Especially because Francis is squirrelly as shit about the entire thing, and NARCISSE at least seems to be pretty open and honest with his fellow bath lover Lola, who also seems to really want to bang him. “JUST DO IT,” whispers the soft-focus candle.

Meanwhile, Catherine takes a break from worrying about the dead people following her around to tell Mary — who should know this, but whatever; this IS the best way to tell the audience — that Conde has an ulterior motive in teaming up with her against Francis: He’s got a claim to the throne, and if Francis gets the axe, he gets the crown. Mary doesn’t seem THAT fussed by this bit of intel, and her dress here is very pretty, if quite serious. Which I guess is appropriate now that all her A stories involve religious fervor:

I’d actually like to give the costume department a round of applause, in fact:

Mary wore not one but TWO ruff-adjacent outfits this week, and they were — I thought — clever nods to actual period-appropriate looks (or at least, to  a look we’d recognize as period-appropriate, thanks to QEI), and the above certainly explains to those of us who might have flipped through our InStyles while everyone was yapping about Protestants that she is In the Right.
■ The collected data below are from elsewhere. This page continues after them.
/-- BACKOFF has been released: it goes on at V_CREEP for BACKOFF microsteps after the latched edge and then brakes (R533). -/
def Dev.homeReleased (d : Dev) (a : Nat) (h : Homing) (m : Motion) : Dev :=
  let x := d.axis a
  let t := d.clk.mono
  let stop := ((d.latchPos a - m.x0).natAbs + h.backoff) * usub
  let s := m.trav t
  let v0 := m.speed t
  let up := if v0 < h.vCreep * usub then ramp x.prof.shape v0 (h.vCreep * usub) x.prof.a x.prof.j else []
  let fits : Bool := v0 < h.vCreep * usub && s + legsDist up (legsDur up) ≤ stop
  let v := if fits then h.vCreep * usub else v0
  let up := if fits then up else []
  if h.maxTravel * usub < stop then d.axSet a { x with homing := some { h with released := true } }
  else
    let cruise := if v = 0 then 0 else (stop - s - legsDist up (legsDur up)) * 10 ^ 9 / v
    let at_ := max s stop
    let m' : Motion := { m with t0 := t, off := s, legs := up ++ { dur := cruise, v := v } :: ramp x.prof.shape v (x.prof.vs * usub) h.dHome x.prof.j, len := if v ≤ x.prof.vs * usub then at_ / usub else ceilDiv (at_ + x.prof.b v h.dHome) usub }
    d.axSet a { x with mot := some m', homing := some { h with released := true, braking := true } }

/-- A clean edge of the homing switch during homing (R533). -/
def Dev.homeEdge (d : Dev) (a : Nat) (active : Bool) : Dev :=
  let x := d.axis a
  match x.homing, x.mot with
  | some h, some m =>
    if h.braking || h.cause.isSome then d
    else match h.st, active with
      | .fast, true => d.homeBrake a none
      | .backoff, false => d.homeReleased a h m
      | .creep, true =>
        let shift := h.homePos - d.latchPos a
        let d := d.axSet a { x with mot := some { m with x0 := m.x0 + shift } }
        let d := (d.seti R.AXS_AX_POS_POS (d.geti R.AXS_AX_POS_POS a + shift) a).seti R.AXS_AX_LATCH_HOME_LATCH h.homePos a
        d.homeBrake a none
      | _, _ => d
  | _, _ => d

/-- The home check (R532): an edge of the same sense and direction as the homing latch, compared with it. A member's fault
makes its group brake (R526). -/
def Dev.homeCheck (d : Dev) (a : Nat) (active : Bool) : Dev :=
  let x := d.axis a
  if !d.on R.AXS_AX_CFG_HOME_CHECK a || !d.on R.AXS_AX_STAT_HOMED a || !active || d.axNeg a != some x.homeNeg then d
  else
    let diff := d.latchPos a - d.geti R.AXS_AX_LATCH_HOME_LATCH a
    if diff.natAbs ≤ d.get R.AXS_AX_CFG_SLIP_TOL a then d
    else
      let d := (d.put R.AXS_AX_STAT_HOMED false a).setBit R.AXS_STATUS_HOMED a false
      let d := (d.set R.AXS_AX_STAT_FAULT 4 a).setBit R.AXS_STATUS2_FAULT a true
      let d := match x.group with | some g => d.groupBrake g (d.group g).prof.demg | none => d
      (d.record 0x0E04 (u8 a ++ s32 diff)).confEval a 2

/-- A limit stops a move toward it (R531). -/
def Dev.limitStop (d : Dev) (a : Nat) (hi : Bool) : Dev :=
  let x := d.axis a
  if d.axNeg a != some (!hi) || !d.on R.AXS_AX_CFG_LIM_EN a then d
  else
    let d := (d.raise R.AXS_AX_STAT_LIM_STOP a).record 0x0E03 (u8 a ++ u8 (b2n hi) ++ s32 (d.geti R.AXS_AX_POS_POS a))
    let d := d.dropNext a
    match x.group, x.mot with
    | some g, _ => d.groupBrake g (d.group g).prof.demg
    | none, some m => if x.stopping && m.len ≤ (m.brake x.prof d.clk.mono x.prof.demg).len then d else d.brakeAxis a x.prof.demg
    | none, none => d

/-- HOME, LIM_LO and LIM_HI as the clean pin levels give them, after HOME_POL and LIM_POL (R530, R548). -/
def Dev.axPins (d : Dev) (a : Nat) : Dev :=
  let p := (d.axis a).pins
  let act := fun (k : Nat) (pol : Fld) => bitOf p k != d.on pol a
  ((d.put R.AXS_AX_STAT_HOME (act 0 R.AXS_AX_CFG_HOME_POL) a).put R.AXS_AX_STAT_LIM_LO (act 1 R.AXS_AX_CFG_LIM_POL) a).put
    R.AXS_AX_STAT_LIM_HI (act 2 R.AXS_AX_CFG_LIM_POL) a

/-- A clean change of the pin HOME, LIM_LO or LIM_HI (0, 1, 2) to a level (R530). -/
def Dev.axInput (d : Dev) (a src : Nat) (level : Bool) : Dev :=
  let d := d.axSync a
  let x := d.axis a
  let d := { d with axs := { d.axs with ax := tabPut d.axs.ax a { x with pins := putBit x.pins src level } } }
  let d := d.axPins a
  let active := d.switchOn a src
  let x := d.axis a
  match x.homing, x.mot with
  | some h, some m =>
    if h.src = src then d.homeEdge a active
    else if active && ((src = 1 && m.neg) || (src = 2 && !m.neg)) then d.homeBrake a (some 3) else d
  | _, _ =>
    let d := if x.homeSrc = src then d.homeCheck a active else d
    if active && src != 0 then d.limitStop a (src == 2) else d

/-- A raw edge of the homing switch: more than CHAT_N within CHAT_WIN end the homing (R534). -/
def Dev.rawEdge (d : Dev) (a src : Nat) : Dev :=
  let x := d.axis a
  match x.homing with
  | some h =>
    if h.src != src then d
    else
      let es := (x.edges ++ [d.clk.mono]).filter fun t => d.clk.mono ≤ t + d.get R.AXS_AX_IN_CHAT_WIN a * ms
      let d := d.axSet a { x with edges := es }
      if d.get R.AXS_AX_IN_CHAT_N a < es.length then d.homeBrake a (some 2) else d
  | none => d

/-- HOME_MAX_TRAVEL (R533). -/
def Dev.homeMax (d : Dev) (a : Nat) : Dev :=
  let x := d.axis a
  match x.homing, x.mot with
  | some h, some m =>
    if h.braking then d
    else
      let d := d.axTo a (m.ends - 1)
      d.homeBrake a (some 3)
  | _, _ => d

/-- Every leg goes OFF and the axis's motion is gone: overcurrent (R528) or a lost region (R542). -/
def Dev.axDrop (d : Dev) (a fault : Nat) : Dev :=
  let d := d.axSync a
  let x := d.axis a
  let d := match x.group with | some g => d.groupBrake g (d.group g).prof.demg | none => d
  let d := (d.put R.AXS_AX_STAT_HOMED false a).setBit R.AXS_STATUS_HOMED a false
  let d := (d.set R.AXS_AX_STAT_FAULT fault a).setBit R.AXS_STATUS2_FAULT a true
  let d := d.axStand a
  let d := d.axSet a { d.axis a with coil := .off, next := none, nextDesc := none }
  let d := if x.homing.isSome then d.record 0x0E01 (u8 a ++ u8 fault ++ s32 0) else d
  let d := (d.moveOver x.desc x.wb .aborted).moveOver x.nextDesc none .aborted
  let d := d.confEval a (if fault = 5 then 4 else 3)
  (List.range 8).foldl (fun (d : Dev) (g : Nat) => d.groupNext g) d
Okay, technically, it’s sort of one outfit. The above (in which scene Conde announces HE IS A PROTESTANT!!! Which I think is a lie, told in order to try to blah blah Narcisse yada yada heresy blah blah someone on the writing staff got really into Wolf Hall over the summer), as is, and then as below, as worn with a very kicky little cape:

I kind of just want these two to break up. Just do it before his testicles descend, girl.

Elsewhere, before her mother’s fear of Ghost Curses kicks her out of the castle, Claude (here, flirting OUTRAGEOUSLY with her HALF-BROTHER [to clarify, however, creepy incest is exactly what this kind of show NEEDS, so I’m not complaining about what a scamp Claude is; I shall rather miss her, even though I didn’t really like her] is accidentally dressed for tea with Marie Antoinette:

And don’t worry, I wasn’t going to deprive you of this:

Post Whatever with Francis, Narcisse is telling Lola that she’s the first “worthy opponent” he’s ever had, she is telling him that his opposition to Francis makes things MAD awkward for her, he kisses her, she kisses him back, they make out a bit, then she SLAPS him and says, “do not seek to take before I give,” and then HE says, to her back as she walks off calmly, “I’m glad to hear you’re thinking of giving.” And I know he’s kind of a terrible person — murder-y, not very tolerant of diversity in religion, a blackmailer – but I am REALLY into these two. Can I just watch their show?